FIG. 14 is a schematic representation of a road system;

FIG. 15 is a representation of a digital map based on the road system of FIG. 14;

FIG. 16 illustrates a schematic portion of a road network partially mapped with s speed limit direction polygons and speed limit warning zones in accordance with a preferred embodiment of the invention;

FIG. 17 illustrates a schematic portion of a road network partially mapped with speed limit direction polygons, speed limit warning zones, and speed limit area polygons in accordance with a preferred embodiment of the invention;

FIG. 18 illustrates a portion of the road network illustrated in FIG. 1 partially. mapped with a speed limit direction polygon and speed limit warning zone in accordance with a preferred embodiment of the invention.

DETAILED DESCRIPTION

The disclosure herein incorporates by cross-reference the disclosure of Australian is provisional patent application 2004904330, filed Aug. 4, 2004.

Referring to the drawings, it will be appreciated that, in the different figures, corresponding features have been denoted by corresponding reference numerals.

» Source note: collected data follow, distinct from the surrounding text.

/-- R105: a byte of a failed frame has no effect, and any number of them is drained. -/
def Obligations.DecDrainHasNoEffect : Prop :=
  (∀ b : Byte, decode (.dec 0x8#4 b) = .ok (.decDrain b)) ∧
  (∀ (b : Byte) (s : State), s.dec.phase = .drain → exec (.decDrain b) s = .next s) ∧
  (∀ (bs : List Byte) (s : State), s.rst = false → s.encIn = [] → s.dec.phase = .drain →
    s.decIn = bs.map (byteBeat false) → run bs.length s = .next { s with decIn := [] })

/-- R106: `EOF` sends the status of the frame, by phase, and puts all eight registers to their reset values. -/
def Obligations.DecEofReportsTheStatusAndResets : Prop :=
  (∀ (sel : BitVec 4) (data : Byte), sel.toNat ≤ 9 → sel.toNat % 2 = 1 →
    decode (.dec sel data) = .ok (.decEof data)) ∧
  ∀ (data : Byte) (s : State) (closed : Nat → State),
    (∀ c, closed c = { s with
      dec := ⟨.magic, 0, 0, 0, 0, 0, 0, 0⟩, decOut := s.decOut ++ [gridWordOf 3 c] }) →
    (s.dec.phase = .magic → exec (.decEof data) s = .next (closed 1)) ∧
    (s.dec.phase = .width ∨ s.dec.phase = .height → exec (.decEof data) s = .next (closed 2)) ∧
    (s.dec.phase = .pay → 0 < s.dec.rem → exec (.decEof data) s = .next (closed 4)) ∧
    (s.dec.phase = .pay → s.dec.rem = 0 → exec (.decEof data) s = .next (closed 0)) ∧
    (s.dec.phase = .drain → exec (.decEof data) s = .next (closed s.dec.err.toNat))

/-! ### What each `ENC` operation does -/

/-- R131: `HDR` starts a frame, with `W * H` pixels owed, and sends the sixteen header bytes. -/
def Obligations.EncHdrStartsAFrame : Prop :=
  (∀ w h : BitVec 32, decode (.enc 0x0#4 (BitVec.ofNat 64 (w.toNat * 2 ^ 32 + h.toNat))) = .ok (.encHdr w h)) ∧
  ∀ (w h : BitVec 32) (s : State), s.enc.phase = .idle →
    exec (.encHdr w h) s = .next { s with
      enc := { s.enc with
        w := w, h := h, rem := BitVec.ofNat 64 (w.toNat * h.toNat), col := 0#32, phase := .body }
      encOut := s.encOut ++ headerByteBeats w h } ∧
    w.toNat * h.toNat < 2 ^ 64

/-- R132: `PIX` sends the eight bytes of its pixel and moves one column on, or raises `IrregularGrid` and sends nothing. -/
def Obligations.EncPixSerialisesAPixel : Prop :=
  (∀ p : Pixel, decode (.enc 0x5#4 (BitVec.ofNat 64 (pixelPayload p))) = .ok (.encPix p)) ∧
  ∀ (p : Pixel) (s : State), s.enc.phase = .body →
    (s.enc.rem = 0 ∨ s.enc.col.toNat + 1 = s.enc.w.toNat →
      exec (.encPix p) s = .next { s with enc := { s.enc with err := 6#4, phase := .drain } }) ∧
    (s.enc.rem ≠ 0 → s.enc.col.toNat + 1 ≠ s.enc.w.toNat →
      exec (.encPix p) s = .next { s with
        enc := { s.enc with
          rem := BitVec.ofNat 64 (s.enc.rem.toNat - 1), col := BitVec.ofNat 32 (s.enc.col.toNat + 1) }
        encOut := s.encOut ++ pixelByteBeats p })

/-- R133: `PIXL` sends the eight bytes of its pixel and starts a new row, or raises `IrregularGrid` and sends nothing. -/
def Obligations.EncPixlSerialisesTheLastPixelOfARow : Prop :=
  (∀ p : Pixel, decode (.enc 0x6#4 (BitVec.ofNat 64 (pixelPayload p))) = .ok (.encPixl p)) ∧
  ∀ (p : Pixel) (s : State), s.enc.phase = .body →
    (s.enc.rem = 0 ∨ s.enc.col.toNat + 1 ≠ s.enc.w.toNat →
      exec (.encPixl p) s = .next { s with enc := { s.enc with err := 6#4, phase := .drain } }) ∧
    (s.enc.rem ≠ 0 → s.enc.col.toNat + 1 = s.enc.w.toNat →
      exec (.encPixl p) s = .next { s with
        enc := { s.enc with rem := BitVec.ofNat 64 (s.enc.rem.toNat - 1), col := 0#32 }
        encOut := s.encOut ++ pixelByteBeats p })

/-- R134: `END` sends the status of the grid, by phase, and puts all six registers to their reset values. -/
def Obligations.EncEndReportsTheStatusAndResets : Prop :=
  (∀ (sel : BitVec 4) (p : BitVec 64), sel.toNat ≤ 11 → sel.toNat % 4 = 3 →
    decode (.enc sel p) = .ok (.encEnd p)) ∧
  ∀ (p : BitVec 64) (s : State) (closed : Nat → State),
    (∀ c, closed c = { s with
      enc := ⟨.idle, 0, 0, 0, 0, 0⟩, encOut := s.encOut ++ [BitVec.ofNat 9 (256 + c)] }) →
    (s.enc.phase = .idle → exec (.encEnd p) s = .next (closed 8)) ∧
    (s.enc.phase = .body → s.enc.rem ≠ 0 → exec (.encEnd p) s = .next (closed 6)) ∧
    (s.enc.phase = .body → s.enc.rem = 0 → exec (.encEnd p) s = .next (closed 0)) ∧
    (s.enc.phase = .drain → exec (.encEnd p) s = .next (closed s.enc.err.toNat))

Referring initially to FIG. 1, there is provided an information system 1 including an input 2 for receiving data 5 indicative of one or more consecutive identifiers. FIG. 1 illustrates a pair of consecutive identifiers 6 and 7, as well as an isolated identifier 8. Each identifier 6 to 8 includes data 9 indicative of at least one geographical waypoint. A processor 10 is responsive to data 5 for defining for each identifier 6 to 8 a respective polygon indicative of a geographical region. This occurs such that any given geographical position within the polygon is associated with the defining identifier. In the present embodiment, each polygon has one or more characteristics and the defining identifier includes data indicative of those characteristics.

FIG. 1 illustrates a process whereby data 5 is logged and stored in a database 11. Database 11 is then uploaded via input 2 to a device 12, such as a mobile phone, PDA, or other suitable consumer electrical device. In the present embodiment, database 11 is reproduced in the internal memory of device 12. Processor 10 is integrated into device 12 and includes either or both of hardware and software components. Device 12 and alternate embodiments of device 12 are discussed in greater detail further below.

In the present embodiment, data 5 indicative of identifiers 6 to 8 is captured using a data logger 13. The general notion of the described embodiments is that database 11 is maintained at a relatively small file storage size compared with known databases designed for similar uses. To achieve this, logger 13 logs identifiers in accordance with a minimalist approach. An identifier is indicative of a waypoint—or set of waypoints—that marks a geographical location. An identifier is also indicative of a set of conditions that apply in a region covered by that waypoint or set of waypoints. Processor 10 uses data 5 to extrapolate the region for a given waypoint, which is defined in terms of a polygon.

It will be recognised that the described approach allows spatial regions to be effectively defined in database 11 using only a small number of coordinates. It will further be appreciated that coordinate based information has>in the past, typically requires a large amount of storage space in a database.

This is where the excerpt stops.